But there isn't actually such a thing as classical thermodynamical
randomness!  Classical physics is fully deterministic.  Thermodynamics uses
a probabilistic model as a way to deal with situations where the necessary
information is just too difficult to gather.  Classically, you could in
principle measure the positions and momenta of all the atoms in a cubic
liter of air, and then produce completely detailed analyses of the future
behavior of the system.  There would be no random component at all.  In
practice, even classically, you can't hope to get even a fraction of the
necessary information - so you instead look at aggregate properties and,
voila, thermodynamics.  There's no randomness assumption - much less an
unpredictability assumption - for the micro-level quantities.  What you
details of that liter of air, your calculations of the macro quantities
would be completely undisturbed.

This glosses over the *fundamental* complexity of non-linear classical
dynamics. It is a leap to claim that the underlying determinism of a
classical dynamical system leads one to conclude that it is even in
principle predictable, in the presence of chaos.

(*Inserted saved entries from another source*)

/-- The further conditions of the events of the memory system: an absent page is walked, a line that is listed, a set that holds the line. -/
theorem witness_memoryEventsMore :
    (holding.areaOf 0x10000 = none ∧ holding.cxlStuck 0x10000 = false ∧ scaleRange holding.ranges 0x10000 = none ∧ find holding.scales 0x10000 = none ∧ holding.scales = []) ∧
    (({ scaled with bad := [0x20000] } : State).listedLine 0x20000 = true ∧ scaled.listedLine 0x20000 = false ∧
      (scaled.sameSet 0x20000 scaled.ways).length < setWays ∧ Memory.wf scaled.mem = true ∧ fld windowRange 173 128 % 16 = 0) ∧
    (canonical 0x900000 = true ∧ localWindow 0x900000 = false ∧
      isOk (wider.translateLeaf 0 (wider.ctx 0 0).tblroot 0x900000 false) (fun _ => true) = false) ∧
    ((flying mcastMsg).mute mcastMsg = false ∧ (flying mcastMsg).cxlMeets mcastMsg (.mcastDelivery 5) = none ∧ mcastMsg.id = 5) ∧
    (let s := with' [];
      Memory.wf s.mem = true ∧ s.bad = [] ∧ s.tainted = [] ∧ s.scales = [] ∧ s.hamlets = [] ∧ s.region 0x10FFF = .hbm ∧ s.region 0x20FFF = .hbm ∧
      s.areaOf 0x10FFF = none ∧ s.areaOf 0x20FFF = none) := by decide +kernel

/-- MFMT on the handler context, its operand in bounds. -/
theorem witness_mfmtOnHandler :
    let o := op 0 0 0
    acts onHandler (.mfmt o) [scLoc o o.a] = true ∧ (onHandler.entered o).onHandler = true := by decide +kernel

end Sys2Proof.Tests
end

section
/-! Bytes of a number and the number that bytes hold (00 R5): one byte of each. -/

namespace Sys2Proof.Machine

@[simp] theorem bytesOf_length (n x : Nat) : (bytesOf n x).length = n := by
  induction n generalizing x with
  | zero => rfl
  | succ n ih => simp [bytesOf, ih]

/-- Byte `i` of a number's bytes is that of weight 256 ^ `i`. -/
theorem bytesOf_getElem {n x i : Nat} (h : i < (bytesOf n x).length) : (bytesOf n x)[i] = BitVec.ofNat 8 (x / 256 ^ i) := by
  induction n generalizing x i with
  | zero => simp at h
  | succ n ih =>
    cases i with
    | zero => simp [bytesOf]
    | succ i => simp only [bytesOf, List.getElem_cons_succ, ih, Nat.div_div_eq_div_mul, Nat.pow_succ']

theorem ofBytes_lt (l : List Byte) : ofBytes l < 256 ^ l.length := by
  induction l with
  | nil => simp [ofBytes]
  | cons b r ih =>
    rw [ofBytes, List.length_cons, Nat.pow_succ']
    omega

/-- The byte of weight 256 ^ `i` of the number that bytes hold is byte `i` of them. -/
theorem ofBytes_byte {l : List Byte} {i : Nat} (h : i < l.length) : ofBytes l / 256 ^ i % 256 = l[i].toNat := by
  induction l generalizing i with
  | nil => simp at h
  | cons b r ih =>
    cases i with
    | zero => simp only [ofBytes, List.getElem_cons_zero]; omega
    | succ i =>
      have hd : (b.toNat + 256 * ofBytes r) / 256 = ofBytes r := by omega
      rw [ofBytes, Nat.pow_succ', ← Nat.div_div_eq_div_mul, hd, ih (by simpa using h), List.getElem_cons_succ]

/-- Byte `i` of a bit vector. -/
theorem extractLsb'_byte {w : Nat} (x : BitVec w) (i : Nat) : (x.extractLsb' (8 * i) 8).toNat = x.toNat / 256 ^ i % 256 := by
  rw [BitVec.extractLsb'_toNat, Nat.shiftRight_eq_div_pow, Nat.pow_mul]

We should not short-change classical chaos which is an emergent property
of complex deterministic systems.

http://www-chaos.umd.edu/research.html

...

Riddled Basins

The notion of determinism in classical dynamics has eroded since
Poincar??'s work led to recognition that dynamical systems can exhibit
chaos: small perturbations grow exponentially fast. Hence, physically
ubiquitous measurement errors, noise, and computer roundoff strongly
limit the time over which, given an initial condition, one can
predict the detailed state of a chaotic system. Practically speaking,
such systems are nondeterministic. Notwithstanding the quantitative
uncertainty caused by perturbations, the system state is confined
in phase space (on an attractor) so at least its qualitative
behavior is predictable. Another challenge to determinism arises
when systems have competing attractors. With a boundary (possibly
geometrically convoluted ) between sets of initial conditions tending
to distinct attractors (basins of attraction), perturbations
make it difficult to determine the fate of initial conditions near
the boundary. Recently, mathematical mappings were found that are
still worse: an attractor's entire basin is riddled with holes on
arbitrarily fine scales. Here, perturbations globally render even
qualitative outcomes uncertain; experiments lose reproducibility.

J.C. Sommerer and E. Ott, A Qualitatively Nondeterministic
Physical System, Nature, 365, 135 (1993).

--
Viktor.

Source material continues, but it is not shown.